Red barn, rural landscape, silos, farm field

Photo by Greg Conniff for Wisconsin Examiner

U.S. Reps. Tom Tiffany and Derrick Van Orden were hyped on Friday afternoon, yelling to the crowd at a Chippewa Falls “farm roundtable” about how great  President Donald Trump is for American farmers and how thrilling it was to have him here in Wisconsin. Was that flop sweat on their glistening foreheads? 

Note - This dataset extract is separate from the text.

-- ==== Sys2Proof/Machine/Dispatch.lean ====
section
/-! DEFINITION. The dispatch: one arm per instruction, each one call of its meaning. -/

namespace Sys2Proof.Machine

Trump’s approval rating hit a new low of 38% according to a Marquette poll released two days before his rural Wisconsin visit, with most respondents saying Democrats do a better job handling the economy. In rural Wisconsin, the Northern Ag Network reports, high fuel and fertilizer prices have been weighing heavily on farmers ever since Trump began his protracted military entanglement in Iran, while farm income is down and projected to drop further this year.

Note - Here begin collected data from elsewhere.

theorem busRead_sound {s : State} (h : Sound s) (a : Word) : (busRead a s).Sat fun _ t => Sound t := by
  refine (busRead_sat a s).mono fun _ t ⟨_, ht⟩ => ?_
  rcases ht with rfl | rfl
  · exact h
  · exact h.of_eq rfl rfl rfl rfl rfl rfl rfl rfl rfl rfl

theorem request_sound {s : State} (h : Sound s) (k : Nat) : Sound (request k s) :=
  h.of_eq rfl rfl rfl rfl rfl rfl rfl rfl rfl rfl

theorem timerTick_sound {s : State} (h : Sound s) : Sound (timerTick s) := by
  unfold timerTick
  dsimp only
  split
  · split <;> exact h.of_eq rfl rfl rfl rfl rfl rfl rfl rfl rfl rfl
  · exact h.of_eq rfl rfl rfl rfl rfl rfl rfl rfl rfl rfl

/-! ## HDMA -/

/-- What `n` HDMA bytes change: video RAM, the pointers, the length, the activity; and they add events. -/
structure Copied (n : Nat) (s t : State) : Prop where
  params : t.params = s.params
  cpu : t.cpu = s.cpu
  irq : t.irq = s.irq
  dma : t.dma = s.dma
  lcd : t.lcd = s.lcd
  ppu : t.ppu = s.ppu
  pipe : t.pipe = s.pipe
  draws : t.draws = s.draws
  memory : t.mem = { s.mem with vram := t.mem.vram }
  vram : Memory.wf 0x2000 s.mem.vram = true → Memory.wf 0x2000 t.mem.vram = true
  dst : 0x8000 ≤ s.hdma.dst.toNat ∧ s.hdma.dst.toNat ≤ 0x9FFF →
    0x8000 ≤ t.hdma.dst.toNat ∧ t.hdma.dst.toNat ≤ 0x9FFF
  remaining : t.hdma.remaining = s.hdma.remaining - n
  active : t.hdma.active = (s.hdma.active && (n == 0 || decide (n < s.hdma.remaining)))

theorem hdmaCopyStep_copied (s : State) : (hdmaCopyStep s).Sat fun _ t => Copied 1 s t := by
  unfold hdmaCopyStep
  refine (busRead_sat _ s).andThen fun v t ⟨_, ht⟩ => ?_
  refine of_ite (P := fun r => Res.Sat r _) (fun hd => ?_) fun _ => sat_raise _ _ _
  have hact : (s.hdma.active && decide (s.hdma.remaining - 1 ≠ 0)) =
      (s.hdma.active && ((1 : Nat) == 0 || decide (1 < s.hdma.remaining))) := by
    congr 1
    simp only [Bool.false_or, show ((1 : Nat) == 0) = false from rfl]
    congr 1
    exact propext (by omega)
  rcases ht with rfl | rfl
  · exact ⟨rfl, rfl, rfl, rfl, rfl, rfl, rfl, rfl, rfl, Memory.wf_set (by omega) _ _,
      fun _ => vramAddress_range _, rfl, hact⟩
  · have hd' : 0x8000 ≤ s.hdma.dst.toNat ∧ s.hdma.dst.toNat ≤ 0x9FFF := hd
    exact ⟨rfl, rfl, rfl, rfl, rfl, rfl, rfl, rfl, rfl,
      Memory.wf_set (show s.hdma.dst.toNat - 0x8000 < 0x2000 by omega) _ _,
      fun _ => vramAddress_range _, rfl, hact⟩

theorem Copied.refl (s : State) : Copied 0 s s :=
  ⟨rfl, rfl, rfl, rfl, rfl, rfl, rfl, rfl, rfl, id, id, rfl, by simp⟩

theorem Copied.step {n : Nat} {s t u : State} (h : Copied 1 s t) (k : Copied n t u) :
    Copied (n + 1) s u where
  params := k.params.trans h.params
  cpu := k.cpu.trans h.cpu
  irq := k.irq.trans h.irq
  dma := k.dma.trans h.dma
  lcd := k.lcd.trans h.lcd
  ppu := k.ppu.trans h.ppu
  pipe := k.pipe.trans h.pipe
  draws := k.draws.trans h.draws
  memory := by
    have hk := k.memory
    rw [h.memory] at hk
    exact hk
  vram := fun hv => k.vram (h.vram hv)
  dst := fun hd => k.dst (h.dst hd)
  remaining := by rw [k.remaining, h.remaining]; omega
  active := by
    rw [k.active, h.active, h.remaining, Bool.and_assoc]
    congr 1
    rw [Bool.eq_iff_iff]
    simp
    omega

/-- `n` HDMA bytes in a row (R478). -/
theorem hdmaCopy_copied (n : Nat) (s : State) :
    (Res.repeat hdmaCopyStep n s).Sat fun _ t => Copied n s t :=
  Res.sat_repeat Copied.refl
    (fun _ s => (hdmaCopyStep_copied s).mono fun _ _ ht _ hu => ht.step hu) n s

/-- Whole blocks copied keep the rest sound. -/
theorem Copied.rest {n : Nat} {s t : State} (k : Copied n s t) (h : Rest s) (hn : n % 16 = 0)
    (hl : n ≤ s.hdma.remaining) (hm : s.params.mode = .dmg → t.hdma.active = false) : Rest t where
  memory := by
    have hm := h.memory
    have e := k.memory
    exact ⟨k.vram hm.vram, by rw [e]; exact hm.oam, by rw [e, k.params]; exact hm.wram,
      by rw [e]; exact hm.hram, by rw [e]; exact hm.framebuffer⟩
  flagsLow := by rw [k.cpu]; exact h.flagsLow
  dmaCursor := by rw [k.dma]; exact h.dmaCursor
  hdmaDst := k.dst h.hdmaDst
  lineSprites := by rw [k.ppu]; exact h.lineSprites
  fetched := by rw [k.pipe]; exact h.fetched
  staging := by rw [k.pipe]; exact h.staging
  fifo := by rw [k.pipe]; exact h.fifo
  dmaDelay := by rw [k.dma]; exact h.dmaDelay
  dmaIndex := by rw [k.dma]; exact h.dmaIndex
  hdmaLength := by rw [k.remaining]; have := h.hdmaLength; omega
  hdmaBlocks := by rw [k.remaining]; have := h.hdmaBlocks; omega
  hdmaLeft ha := by
    rw [k.active] at ha
    rw [k.remaining]
    simp only [Bool.and_eq_true, Bool.or_eq_true, beq_iff_eq, decide_eq_true_eq] at ha
    have := h.hdmaLeft ha.1
    omega
  dmgOnly hd := by
    rw [k.params] at hd
    have e := k.memory
    exact ⟨hm hd, by rw [e]; exact (h.dmgOnly hd).2.1, by rw [k.draws]; exact (h.dmgOnly hd).2.2⟩

/-- The HBlank block (R475). -/
theorem hdmaHblankBlock_rest {s : State} (h : Rest s) :
    (hdmaHblankBlock s).Sat fun _ t => Rest t ∧ t.lcd = s.lcd ∧ t.ppu = s.ppu ∧ t.pipe = s.pipe := by
  unfold hdmaHblankBlock
  split
  · rename_i hc
    simp only [Bool.and_eq_true, beq_iff_eq] at hc
    have hb := h.hdmaBlocks
    have hl := h.hdmaLeft hc.1.2
    refine (hdmaCopy_copied 16 s).mono fun _ t k => ⟨k.rest h rfl (by omega) fun hd => ?_, k.lcd, k.ppu, k.pipe⟩
    rw [hc.1.1] at hd
    exact absurd hd (by decide)
  · exact ⟨h, rfl, rfl, rfl⟩

/-! ## The PPU -/

/-- Entering a mode: the rest stays sound, the line and its tick stay, the pipeline is started by mode 3 and
untouched by the others. -/
theorem enterMode_rest (m : PpuMode) {s : State} (h : Rest s) :
    (enterMode m s).Sat fun _ t => Rest t ∧ t.lcd.mode = m ∧ t.lcd.ly = s.lcd.ly ∧
      t.ppu.lineTicks = s.ppu.lineTicks ∧
      t.pipe = (if m = .transfer then (startTransfer s).pipe else s.pipe) := by
  have finish : ∀ t : State, Rest t → t.lcd.mode = m → t.lcd.ly = s.lcd.ly →
      t.ppu.lineTicks = s.ppu.lineTicks →
      t.pipe = (if m = .transfer then (startTransfer s).pipe else s.pipe) →
      Rest (updateCoincidence t) ∧ (updateCoincidence t).lcd.mode = m ∧
        (updateCoincidence t).lcd.ly = s.lcd.ly ∧
        (updateCoincidence t).ppu.lineTicks = s.ppu.lineTicks ∧
        (updateCoincidence t).pipe = (if m = .transfer then (startTransfer s).pipe else s.pipe) := by
    intro t h1 h2 h3 h4 h5
    rw [updateCoincidence_eq]
    exact ⟨h1.of_eq rfl rfl rfl rfl rfl rfl rfl rfl, h2, h3, h4, h5⟩
  unfold enterMode
  cases m with
  | hblank =>
    obtain ⟨q, hq⟩ : ∃ q, statRequest 3 { s with lcd := { s.lcd with mode := .hblank } } =
        { s with lcd := { s.lcd with mode := .hblank }, irq := q } := ⟨_, statRequest_eq _ _⟩
    simp only [modeEntry, hq]
    have hr : Rest { s with lcd := { s.lcd with mode := .hblank }, irq := q } :=
      h.of_eq rfl rfl rfl rfl rfl rfl rfl rfl
    refine (hdmaHblankBlock_rest hr).andThen fun _ t ⟨h1, h2, h3, h4⟩ => ?_
    exact finish t h1 (by rw [h2]) (by rw [h2]) (by rw [h3]) (by rw [h4]; rfl)
  | vblank =>
    simp only [modeEntry, statRequest_eq, Res.andThen_ok]
    exact finish _ (h.of_eq rfl rfl rfl rfl rfl rfl rfl rfl) rfl rfl rfl rfl
  | oamScan =>
    simp only [modeEntry, statRequest_eq, Res.andThen_ok]
    exact finish _ (h.of_eq rfl rfl rfl rfl rfl rfl rfl rfl) rfl rfl rfl rfl
  | transfer =>
    simp only [modeEntry, Res.andThen_ok]
    refine finish _ ?_ rfl rfl rfl rfl
    exact ⟨⟨h.memory.vram, h.memory.oam, h.memory.wram, h.memory.hram, h.memory.framebuffer⟩, h.flagsLow,
      h.dmaCursor, h.hdmaDst, h.lineSprites, by simp [startTransfer], h.staging, by simp [startTransfer],
      h.dmaDelay, h.dmaIndex, h.hdmaLength, h.hdmaBlocks, h.hdmaLeft, h.dmgOnly⟩

/-- A transfer starts at its beginning (R531). -/
theorem pipelineAt_start (s : State) : PipelineAt 0 (startTransfer s).pipe :=
  ⟨rfl, rfl, rfl, rfl, rfl, by simp [startTransfer, poppedAfter]⟩

theorem length_filter_take {α : Type} (p : α → Bool) (l : List α) (n : Nat) :
    ((l.filter p).take n).length ≤ n := by simp

theorem length_insertByX (sp : Sprite) (l : List Sprite) : (insertByX sp l).length = l.length + 1 := by
  induction l with
  | nil => rfl
  | cons t rest ih =>
    simp only [insertByX]
    split <;> simp [ih]

theorem length_sortByX (l : List Sprite) : (sortByX l).length = l.length := by
  have h : ∀ (l acc : List Sprite),
      (l.foldl (fun acc sp => insertByX sp acc) acc).length = acc.length + l.length := by
    intro l
    induction l with
    | nil => simp
    | cons t rest ih =>
      intro acc
      simp only [List.foldl_cons, List.length_cons]
      rw [ih, length_insertByX]
      omega
  exact (h l []).trans (by simp)

/-- At most 10 sprites on a line (R507). -/
theorem length_selectSprites (s : State) : (selectSprites s).length ≤ 10 := by
  unfold selectSprites
  dsimp only
  split
  · rw [length_sortByX]
    exact length_filter_take _ _ _
  · exact length_filter_take _ _ _

/-- One tick of mode 2 (R501). -/
theorem oamScanTick_sound {s : State} (hr : Rest s) (hm : s.lcd.mode = .oamScan)
    (hl : s.lcd.ly.toNat < 144) (ht : s.ppu.lineTicks ≤ 80) :
    (oamScanTick s).Sat fun _ t => Sound t := by
  have hf : Rest (if s.ppu.lineTicks = 1 then oamScan s else s) ∧
      (if s.ppu.lineTicks = 1 then oamScan s else s).lcd = s.lcd ∧
      (if s.ppu.lineTicks = 1 then oamScan s else s).ppu.lineTicks = s.ppu.lineTicks := by
    split
    · refine ⟨?_, rfl, rfl⟩
      exact ⟨⟨hr.memory.vram, hr.memory.oam, hr.memory.wram, hr.memory.hram, hr.memory.framebuffer⟩,
        hr.flagsLow, hr.dmaCursor, hr.hdmaDst, length_selectSprites s, hr.fetched, hr.staging, hr.fifo,
        hr.dmaDelay, hr.dmaIndex, hr.hdmaLength, hr.hdmaBlocks, hr.hdmaLeft, hr.dmgOnly⟩
    · exact ⟨hr, rfl, rfl⟩
  unfold oamScanTick
  dsimp only
  generalize (if s.ppu.lineTicks = 1 then oamScan s else s) = f at hf ⊢
  obtain ⟨f1, f2, f3⟩ := hf
  refine of_ite (P := fun r => Res.Sat r _) (fun h80 => ?_) fun h80 => ?_
  · refine (enterMode_rest .transfer f1).mono fun _ t ⟨h1, h2, h3, h4, h5⟩ => ?_
    rw [if_pos rfl] at h5
    refine (sound_iff t).2 ⟨h1, fun _ => by rw [h3, f2]; exact hl, fun _ => ?_, fun h => ?_, ?_⟩
    · rw [h5]
      simp [startTransfer]
    · rw [h2] at h
      exact absurd h (by decide)
    · unfold LineAt
      rw [h2, h4, h80, h5]
      exact ⟨le_rfl, pipelineAt_start f⟩
  · have hm' : f.lcd.mode = .oamScan := by rw [f2, hm]
    refine (sound_iff f).2 ⟨f1, fun _ => by rw [f2]; exact hl, fun h => ?_, fun h => ?_, ?_⟩
    · rw [hm'] at h
      exact absurd h (by decide)
    · rw [hm'] at h
      exact absurd h (by decide)
    · unfold LineAt
      rw [hm']
      show f.ppu.lineTicks < 80
      omega

/-- The end of a visible line (R503). -/
theorem endLine_sound {s : State} (hr : Rest s) (hl : s.lcd.ly.toNat < 144) :
    (endLine s).Sat fun _ t => Sound t := by
  have h1 : (s.lcd.ly + 1).toNat = s.lcd.ly.toNat + 1 := by
    rw [BitVec.toNat_add]
    have : (1 : Byte).toNat = 1 := rfl
    omega
  unfold endLine
  dsimp only
  refine of_ite (P := fun r => Res.Sat r _) (fun he => ?_) fun he => ?_
  · refine (enterMode_rest .vblank ?_).mono fun _ t ⟨k1, k2, k3, k4, k5⟩ => ?_
    · exact hr.of_eq rfl rfl rfl rfl rfl rfl rfl rfl
    have e : t.lcd.ly.toNat = 144 := by rw [k3]; show (s.lcd.ly + 1).toNat = 144; rw [he]; rfl
    refine (sound_iff t).2 ⟨k1, fun h => absurd k2 h, fun h => ?_, fun _ => by omega, ?_⟩
    · rw [k2] at h
      exact absurd h (by decide)
    · unfold LineAt
      rw [k2, k4]
      exact (by decide : 0 < 456)
  · refine (enterMode_rest .oamScan ?_).mono fun _ t ⟨k1, k2, k3, k4, k5⟩ => ?_
    · exact hr.of_eq rfl rfl rfl rfl rfl rfl rfl rfl
    have e : t.lcd.ly.toNat = s.lcd.ly.toNat + 1 := by rw [k3]; exact h1
    have ne : (s.lcd.ly + 1).toNat ≠ 144 := fun e => he (BitVec.eq_of_toNat_eq e)
    refine (sound_iff t).2 ⟨k1, fun _ => by omega, fun h => ?_, fun h => ?_, ?_⟩
    · rw [k2] at h
      exact absurd h (by decide)
    · rw [k2] at h
      exact absurd h (by decide)
    · unfold LineAt
      rw [k2, k4]
      exact (by decide : 0 < 80)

Van Orden, who is trying to hold onto his 3rd Congressional District seat and Tiffany, who wants to be Wisconsin’s next governor, have been faithful to Trump, voting for his “One Big Beautiful Bill Act” with its historic cuts to Medicaid and food assistance that will fall especially hard on rural areas. The five-year, $50 billion rural healthcare fund added to the bill in the U.S. Senate — which Van Orden touted at the Chippewa Falls event — will not come close to making up for the OBBA’s $137 billion in permanent Medicaid cuts to rural areas, according to KFF health policy research. Those cuts will lead to the closure of rural hospitals and, combined with the rollback of the Affordable Care Act, will leave an estimated 30,000 Wisconsinites without healthcare. 

Trump’s visit to Wisconsin was a kind of Hail Mary. “Who’s excited that Donald J. Trump is here?” Ag Secretary Brooke Rollins shouted hoarsely. “Can I get an amen?” 

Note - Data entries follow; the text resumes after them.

-- ==== Sys2Proof/Tests/Slice0.lean ====
section
/-! SUPPORT. The model's own tests: the well-formedness check, the decoding of every word, one step of one
instruction of each rule, the worked examples of the spec, and for each obligation states and operands
that meet its hypotheses. The expected values are the spec's (95_test_vectors.md, 30_encoding.md). -/

namespace Sys2Proof.Tests

open Sys2Proof Sys2Proof.Machine Sys2Proof.Claims

/-! ## Helpers -/

/-- A device that reads 0 everywhere but where bytes are listed (95_test_vectors.md, Conventions). -/
def device (bytes : List (Nat × Byte)) : Device := { image := bytes, fill := some 0, history := [] }

/-- The power-on state of a console, every device reading 0. -/
def console (m : Mode) : State :=
  State.powerOn { Params.default with mode := m } ResetProfile.default 0xABCC Mem.empty
    { cart := device [], joypad := device [], serial := device [], sound := device [] }

/-- Bytes numbered from an address on. -/
def numbered : Nat → List Byte → List (Nat × Byte)
  | _, [] => []
  | a, v :: rest => (a, v) :: numbered (a + 1) rest

/-- A state after bytes were written through the bus. -/
def withBytes (s : State) : List (Word × Byte) → State
  | [] => s
  | (a, v) :: rest =>
    match busWrite a v s with
    | .ok _ t => withBytes t rest
    | .stop t => t

/-- A DMG console with a program in ROM at 0x0100, bytes in RAM and registers. -/
def start (program : List Byte) (ram : List (Word × Byte)) (c : Cpu) : State :=
  { withBytes (console .dmg) ram with
    cpu := c
    dev := { cart := device (numbered 0x100 program), joypad := device [], serial := device [],
             sound := device [] } }

/-- One step of a state, if it answers a next state. -/
def next (s : State) : Option State :=
  match step s with
  | .next t => some t
  | .fault _ => none
  | .refused _ => none

/-- One step from power-on. -/
def after (program : List Byte) (ram : List (Word × Byte)) (c : Cpu) : Option State :=
  next (start program ram c)

/-! ## Well-formedness -/

/-- The bare prefix byte is no complete instruction (R346). -/
theorem test_wf_refuses_prefix : Instr.prefixCb.wf = false := by decide

/-- Instructions of each shape are complete. -/
theorem test_wf_accepts : ([.nop, .ldBcD16 0x1234, .ldBD8 0x12, .stop, .cbRlcB, .illegalD3] :
    List Instr).all Instr.wf = true := by decide

/-! ## Decoding: every word of the two opcode maps (30_encoding.md R150-R154, opcode_table.json) -/

theorem test_decode_0x :
    ([
      decode [0x00], decode [0x01, 0x34, 0x12], decode [0x02], decode [0x03], decode [0x04],
      decode [0x05], decode [0x06, 0x9C], decode [0x07], decode [0x08, 0x34, 0x12], decode [0x09],
      decode [0x0A], decode [0x0B], decode [0x0C], decode [0x0D], decode [0x0E, 0x9C], decode [0x0F]] :
      List (Except DecodeError (Instr × List Byte))) = [
      .ok (.nop, []), .ok (.ldBcD16 0x1234, []), .ok (.ldMemBcA, []), .ok (.incBc, []), .ok (.incB, []),
      .ok (.decB, []), .ok (.ldBD8 0x9C, []), .ok (.rlca, []), .ok (.ldMemA16Sp 0x1234, []),
      .ok (.addHlBc, []), .ok (.ldAMemBc, []), .ok (.decBc, []), .ok (.incC, []), .ok (.decC, []),
      .ok (.ldCD8 0x9C, []), .ok (.rrca, [])] := rfl

theorem test_decode_1x :
    ([
      decode [0x10, 0x00], decode [0x11, 0x34, 0x12], decode [0x12], decode [0x13], decode [0x14],
      decode [0x15], decode [0x16, 0x9C], decode [0x17], decode [0x18, 0x9C], decode [0x19],
      decode [0x1A], decode [0x1B], decode [0x1C], decode [0x1D], decode [0x1E, 0x9C], decode [0x1F]] :
      List (Except DecodeError (Instr × List Byte))) = [
      .ok (.stop, []), .ok (.ldDeD16 0x1234, []), .ok (.ldMemDeA, []), .ok (.incDe, []),
      .ok (.incD, []), .ok (.decD, []), .ok (.ldDD8 0x9C, []), .ok (.rla, []), .ok (.jrE8 0x9C, []),
      .ok (.addHlDe, []), .ok (.ldAMemDe, []), .ok (.decDe, []), .ok (.incE, []), .ok (.decE, []),
      .ok (.ldED8 0x9C, []), .ok (.rra, [])] := rfl

theorem test_decode_2x :
    ([
      decode [0x20, 0x9C], decode [0x21, 0x34, 0x12], decode [0x22], decode [0x23], decode [0x24],
      decode [0x25], decode [0x26, 0x9C], decode [0x27], decode [0x28, 0x9C], decode [0x29],
      decode [0x2A], decode [0x2B], decode [0x2C], decode [0x2D], decode [0x2E, 0x9C], decode [0x2F]] :
      List (Except DecodeError (Instr × List Byte))) = [
      .ok (.jrNzE8 0x9C, []), .ok (.ldHlD16 0x1234, []), .ok (.ldMemHlIncA, []), .ok (.incHl, []),
      .ok (.incH, []), .ok (.decH, []), .ok (.ldHD8 0x9C, []), .ok (.daa, []), .ok (.jrZE8 0x9C, []),
      .ok (.addHlHl, []), .ok (.ldAMemHlInc, []), .ok (.decHl, []), .ok (.incL, []), .ok (.decL, []),
      .ok (.ldLD8 0x9C, []), .ok (.cpl, [])] := rfl

theorem test_decode_3x :
    ([
      decode [0x30, 0x9C], decode [0x31, 0x34, 0x12], decode [0x32], decode [0x33], decode [0x34],
      decode [0x35], decode [0x36, 0x9C], decode [0x37], decode [0x38, 0x9C], decode [0x39],
      decode [0x3A], decode [0x3B], decode [0x3C], decode [0x3D], decode [0x3E, 0x9C], decode [0x3F]] :
      List (Except DecodeError (Instr × List Byte))) = [
      .ok (.jrNcE8 0x9C, []), .ok (.ldSpD16 0x1234, []), .ok (.ldMemHlDecA, []), .ok (.incSp, []),
      .ok (.incMemHl, []), .ok (.decMemHl, []), .ok (.ldMemHlD8 0x9C, []), .ok (.scf, []),
      .ok (.jrCE8 0x9C, []), .ok (.addHlSp, []), .ok (.ldAMemHlDec, []), .ok (.decSp, []),
      .ok (.incA, []), .ok (.decA, []), .ok (.ldAD8 0x9C, []), .ok (.ccf, [])] := rfl

theorem test_decode_4x :
    ([
      decode [0x40], decode [0x41], decode [0x42], decode [0x43], decode [0x44], decode [0x45],
      decode [0x46], decode [0x47], decode [0x48], decode [0x49], decode [0x4A], decode [0x4B],
      decode [0x4C], decode [0x4D], decode [0x4E], decode [0x4F]] :
      List (Except DecodeError (Instr × List Byte))) = [
      .ok (.ldBB, []), .ok (.ldBC, []), .ok (.ldBD, []), .ok (.ldBE, []), .ok (.ldBH, []),
      .ok (.ldBL, []), .ok (.ldBMemHl, []), .ok (.ldBA, []), .ok (.ldCB, []), .ok (.ldCC, []),
      .ok (.ldCD, []), .ok (.ldCE, []), .ok (.ldCH, []), .ok (.ldCL, []), .ok (.ldCMemHl, []),
      .ok (.ldCA, [])] := rfl

theorem test_decode_5x :
    ([
      decode [0x50], decode [0x51], decode [0x52], decode [0x53], decode [0x54], decode [0x55],
      decode [0x56], decode [0x57], decode [0x58], decode [0x59], decode [0x5A], decode [0x5B],
      decode [0x5C], decode [0x5D], decode [0x5E], decode [0x5F]] :
      List (Except DecodeError (Instr × List Byte))) = [
      .ok (.ldDB, []), .ok (.ldDC, []), .ok (.ldDD, []), .ok (.ldDE, []), .ok (.ldDH, []),
      .ok (.ldDL, []), .ok (.ldDMemHl, []), .ok (.ldDA, []), .ok (.ldEB, []), .ok (.ldEC, []),
      .ok (.ldED, []), .ok (.ldEE, []), .ok (.ldEH, []), .ok (.ldEL, []), .ok (.ldEMemHl, []),
      .ok (.ldEA, [])] := rfl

President Trump listens to U.S. Rep. Derrick Van Orden as he praises Trump administration ag policy at a forum Friday June 5, 2026 in Chippewa Falls (Screenshot via the Official White House Rapid Response account on X)

It was not an intellectual appeal. As Henry Redman reports, the so-called roundtable mostly consisted of a meandering speech by Trump, who insulted Democrats, mocked former President Joe Biden and showed pictures of his revamp of the Washington, D.C. reflecting pool. Instead of policy, the event offered vibes. But vibes can only do so much to overcome the cold, hard economic reality confronting rural voters.

Tiffany and Van Orden, who helped inflict Trump’s disastrous policies on rural Wisconsinites, are hoping Trump’s star power will propel them to victory. 

Wisconsin GOP Chair Brian Schimming took a stab at justifying the cognitive dissonance that will require of Republican voters, telling the Milwaukee Journal Sentinel that Trump is forcing them to go through pain now so that he can fix long-term structural problems and bring them future prosperity. 

It was a pretty good try. Wisconsin farmers have demonstrated tremendous resilience in the face of brutal economic cycles. Those who are still around have persevered as more than half of the state’s dairy farms disappeared over the last two decades, through both Democratic and Republican administrations. Trump has denounced the global trade deals embraced by both political parties and promised to stop global trade from harming U.S. workers and farmers. For people who lived through massive consolidation, vertical integration and the commodification of farm products that sent prices plummeting, major structural change, even if it involves some short-term pain, sounds good. But how much longer can those early promises stay fresh? And how much faith do voters have that Trump really has a long-term plan? 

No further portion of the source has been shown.